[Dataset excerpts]
-- ==== Sys2Proof/Certificates/Slice0/Obligations.lean ====
section
/-! DEFINITION. The statements about the part, for the provers. Each says which rules of the spec it puts into Lean;
a clause that is the model's own choice names its log entry. -/

section Statements

open Sys2Proof Sys2Proof.Machine

/-! ### The queue and the clock -/

/-- A step runs the command at the front of the queue on the state with the queue's rest; on an empty queue one ms
passes (the model's choice, log 1 and 5). -/
def Obligations.StepRunsTheFrontCommand : Prop :=
  (∀ (c : Instr) (rest : List Instr) (s : State),
      step { s with pending := c :: rest } = exec c { s with pending := rest })
    ∧ ∀ s : State, s.pending = [] → step s = .next { s with now := s.now + 1 }

/-- Every command is taken to its end in every state: none faults, none is refused; it leaves the queue alone and the
clock never runs back. While the blocks do not run only the resets, the recall and a movement of an input line have an
effect (R169, R174, R195; that every other command then does nothing is the model's choice, log 3, and so are the
clock and the queue, log 1 and 5). -/
def Obligations.EveryCommandCompletes : Prop :=
  ∀ (c : Instr) (s : State), ∃ t, exec c s = .next t ∧ t.pending = s.pending ∧ s.now ≤ t.now
    ∧ (s.power ≠ .running → c ≠ .powerOnReset → c ≠ .powerLoss → (c = .recallComplete → s.power = .off) →
        (∀ i active, c ≠ .inputLineChange i active) → t = s)

/-! ### Resets and the recall -/

/-- The state right after a power-on reset holds, block by block, the values of R26, R45, R70, R94, R115, R129, R154,
R157, R182 and R195. -/
def Obligations.ResetHoldsTheChaptersValues : Prop :=
  let s := State.reset
  (∀ t o, s.demand.get t o = none) ∧ (∀ t, s.demand.counters.get t = 0)
    ∧ (∀ c, s.resolution.levels.get c = 0 ∧ s.resolution.bases.get c = 0 ∧ s.resolution.patterns.get c = false
        ∧ s.budget.wanted.get c = 0)
    ∧ s.resolution.side = false ∧ s.resolution.hazard = false ∧ s.resolution.turnL = false
    ∧ s.resolution.turnR = false
    ∧ s.monitor.charging = false ∧ s.monitor.derate = 100 ∧ s.monitor.overvolt = false ∧ s.monitor.c = 4096
    ∧ s.monitor.q = 4096 ∧ s.monitor.hold = false ∧ s.monitor.seeded = false
    ∧ [s.monitor.chargeCount, s.monitor.dischargeCount, s.monitor.sagCount, s.monitor.recoveryCount,
        s.monitor.overCount, s.monitor.returnCount, s.monitor.exitCount] = [0, 0, 0, 0, 0, 0, 0]
    ∧ (∀ c, s.budget.admitted.get c = 0) ∧ s.budget.load = 0 ∧ s.budget.queue = []
    ∧ (∀ c, (s.drivers.get c).state = .off ∧ (s.drivers.get c).level = 0 ∧ (s.drivers.get c).duty = 0
        ∧ (s.drivers.get c).periodQ = 4096 ∧ (s.drivers.get c).sample = 0 ∧ (s.drivers.get c).overLimit = false
        ∧ (s.drivers.get c).bulb = .none ∧ (s.drivers.get c).reported = .none ∧ (s.drivers.get c).trips = 0
        ∧ (s.drivers.get c).restrikeAt = none ∧ (s.drivers.get c).tripFree = none)
    ∧ s.generator = 0xACE1#16 ∧ s.t0 = false ∧ s.t1 = false ∧ s.t2 = false
    ∧ s.blower.servedStep = 0 ∧ s.blower.stepEnds = none ∧ s.blower.stallSamples = 0 ∧ s.blower.stalls = 0
    ∧ s.blower.waitEnds = none ∧ s.blower.stallFree = none
    ∧ s.flasher.beat = .idle ∧ s.flasher.fast = false ∧ s.flasher.left = false ∧ s.flasher.right = false
    ∧ (∀ c, s.flasher.members.get c = false) ∧ s.flasher.marks = [] ∧ s.flasher.failLeft = false
    ∧ s.flasher.failRight = false
    ∧ (∀ g, (s.gauges.get g).mode = .off ∧ (s.gauges.get g).frozen = false ∧ (s.gauges.get g).filter = none
        ∧ (s.gauges.get g).faults = 0 ∧ (s.gauges.get g).clears = 0 ∧ (s.gauges.get g).reading = 0
        ∧ (s.gauges.get g).needle = 0 ∧ (s.gauges.get g).duty = 0 ∧ (s.gauges.get g).output = 0
        ∧ (s.gauges.get g).saturated = false)
    ∧ (∀ i, (s.inputs.get i).level = false ∧ (s.inputs.get i).timer = none)
    ∧ s.flags.ign = false ∧ s.flags.crank = false ∧ s.flags.service = false
    ∧ s.store.programming = .idle ∧ s.store.restartPending = false ∧ (∀ z, s.store.locks.get z = false)
    ∧ s.link.receiver = .deaf ∧ s.link.buffer = [] ∧ s.link.response = .none
    ∧ (∀ m, (s.slots.get m).present = false ∧ (s.slots.get m).timer = none ∧ (s.slots.get m).events = 0
        ∧ (s.slots.get m).mask = 0)

/-- A supply below 5.50 V, its return and a commanded restart leave every block at its reset values; a page in
programming is torn by the first two and awaited by the third, and the other pages, the fixed marks and the input
lines stand (R94, R174, R180, R182, R195). The model's choices: the blocks stand at these values while the supply is
off, and the lines stand (log 10); POWER_ON_RESET tears the page itself (log 9); A_base and the helper fields at reset
(log 11, 12); a COMMANDED_RESTART where none pends, or while a programming is in flight, does nothing (log 3). -/
def Obligations.ResetsLeaveEveryBlockAtReset : Prop :=
  (∀ s : State, ∃ t, exec .powerLoss s = .next t ∧ exec .powerOnReset s = .next { t with power := .recalling }
    ∧ t.power = .off ∧ t.atReset ∧ t.store.marks = s.store.marks
    ∧ (∀ p, t.store.pages.get p =
        if s.store.programming.job.map (·.page) = some p then .torn else s.store.pages.get p)
    ∧ (∀ i, (t.inputs.get i).line = (s.inputs.get i).line)
    ∧ t.pending = s.pending ∧ t.now = s.now ∧ t.freeIndex = s.freeIndex)
  ∧ ∀ s : State, s.power = .running →
    (s.store.restartPending = true → s.store.programming.job = none →
      ∃ t, exec .commandedRestart s = .next t ∧ t.power = .recalling ∧ t.atReset ∧ t.store.pages = s.store.pages
        ∧ t.store.marks = s.store.marks ∧ (∀ i, (t.inputs.get i).line = (s.inputs.get i).line)
        ∧ t.pending = s.pending ∧ t.now = s.now ∧ t.freeIndex = s.freeIndex)
    ∧ (s.store.restartPending = false ∨ s.store.programming.job ≠ none → exec .commandedRestart s = .next s)

/-- The recall gives the working copy and the INVALID pages, clears the locks, starts every block at its moment, and
sets RESTARTED in all slots, with STORE_FAULT where a page failed. A page is INVALID where it is torn, where its check
or its version byte is wrong, where one of its records holds what a WRITE RECORD would find reserved, refuse or clamp,
and where two master entries hold one address. The records of an INVALID page take their built-in defaults, and the
protection record SERVICE_LINE but for the fixed marks (R27, R94, R133, R157, R168, R169, R174, R179, R183, R195 to
R197; the first period of a gauge output begins here, and the unused points of a default gauge record hold (0, 0), by
the model's choices, logs 35 and 37). -/
def Obligations.RecallStartsTheBlocks : Prop :=
  ∀ s : State, s.power = .recalling → ∃ t, exec .recallComplete s = .next t
    ∧ t = { s with
        power := .running
        store := { s.store with
          working := (recallAll s.store).working, invalid := (recallAll s.store).invalid, locks := t.store.locks }
        monitor := { s.monitor with
          aBase := (recallAll s.store).working.loads.battery
          aEff := (recallAll s.store).working.loads.battery * s.monitor.derate / 100
          nextSample := s.now }
        link := { s.link with receiver := .awaitGap }
        drivers := t.drivers, gauges := t.gauges, inputs := t.inputs, slots := t.slots }
    ∧ (∀ z, t.store.locks.get z = false)
    ∧ (∀ c, t.drivers.get c = { s.drivers.get c with periodStart := s.now })
    ∧ (∀ g, t.gauges.get g = { s.gauges.get g with nextSample := s.now + 100, periodStart := s.now })
    ∧ (∀ i, t.inputs.get i = { s.inputs.get i with timer := some s.now, first := true })
    ∧ (∀ m, t.slots.get m =
        { s.slots.get m with
          events := (s.slots.get m).events ||| eventBit .restarted
            ||| (if PageId.all.any t.store.invalid.get then eventBit .storeFault else 0) })
    ∧ (∀ p, s.store.pages.get p = .torn → t.store.invalid.get p = true)
    ∧ (∀ p bytes, s.store.pages.get p = .whole bytes →
        (bytes.length ≠ 64 ∨ crc8 (bytes.take 63) ≠ bytes.getD 63 0#8 ∨ bytes.getD 62 0#8 ≠ 0x01#8 →
          t.store.invalid.get p = true)
        ∧ (p ≠ .p8 → ∀ front id back (selector : Byte), pageRecords p = front ++ id :: back →
            recordOf selector.toNat = some id →
            (∀ w v, readWrite w (selector :: (bytes.drop (front.map storedSize).sum).take (storedSize id)) ≠
              some (id, .taken v false)) →
            t.store.invalid.get p = true)
        ∧ (p = .p7 → ∀ i j, i < j → j < 4 → bytes.getD (8 * i + 1) 0#8 = bytes.getD (8 * j + 1) 0#8 →
            t.store.invalid.get p = true))
    ∧ (∀ c, t.store.invalid.get (channelPage c) = true → t.store.working.channels.get c = defaultChannel c)
    ∧ (∀ g, t.store.invalid.get (gaugePage g) = true → t.store.working.gauges.get g = defaultGauge g)
    ∧ (t.store.invalid.get .p5 = true → t.store.working.loads = defaultLoads)
    ∧ (t.store.invalid.get .p6 = true → t.store.working.fan = defaultFan)
    ∧ (t.store.invalid.get .p7 = true →
        t.store.working.own = 0x10#8 ∧ ∀ m, t.store.working.masters.get m = defaultMaster m)
    ∧ (t.store.invalid.get .p8 = true → ∀ z,
        t.store.working.protection.get z = if s.store.marks.get z then .fixed else .serviceLine)

/-- Pages written from a working copy are recalled as that working copy, every page VALID, for every record of every
page at every value its ranges admit (R167 to R169, R172, R196, R197). -/
def Obligations.RecallReadsBackWhatWasProgrammed : Prop :=
  ∀ (w : WorkingCopy) (marks : PerZone Bool), w.legal → w.protectionLegal marks →
    (recallAll (Store.reset (.ofFn fun p => .whole (pageImage w p)) marks)).working = w
      ∧ ∀ p, (recallAll (Store.reset (.ofFn fun p => .whole (pageImage w p)) marks)).invalid.get p = false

What you will do: Go through the entries above and copy every line containing "exec".

Task response:
      step { s with pending := c :: rest } = exec c { s with pending := rest })
  ∀ (c : Instr) (s : State), ∃ t, exec c s = .next t ∧ t.pending = s.pending ∧ s.now ≤ t.now
  (∀ s : State, ∃ t, exec .powerLoss s = .next t ∧ exec .powerOnReset s = .next { t with power := .recalling }
      ∃ t, exec .commandedRestart s = .next t ∧ t.power = .recalling ∧ t.atReset ∧ t.store.pages = s.store.pages
    ∧ (s.store.restartPending = false ∨ s.store.programming.job ≠ none → exec .commandedRestart s = .next s)
  ∀ s : State, s.power = .recalling → ∃ t, exec .recallComplete s = .next t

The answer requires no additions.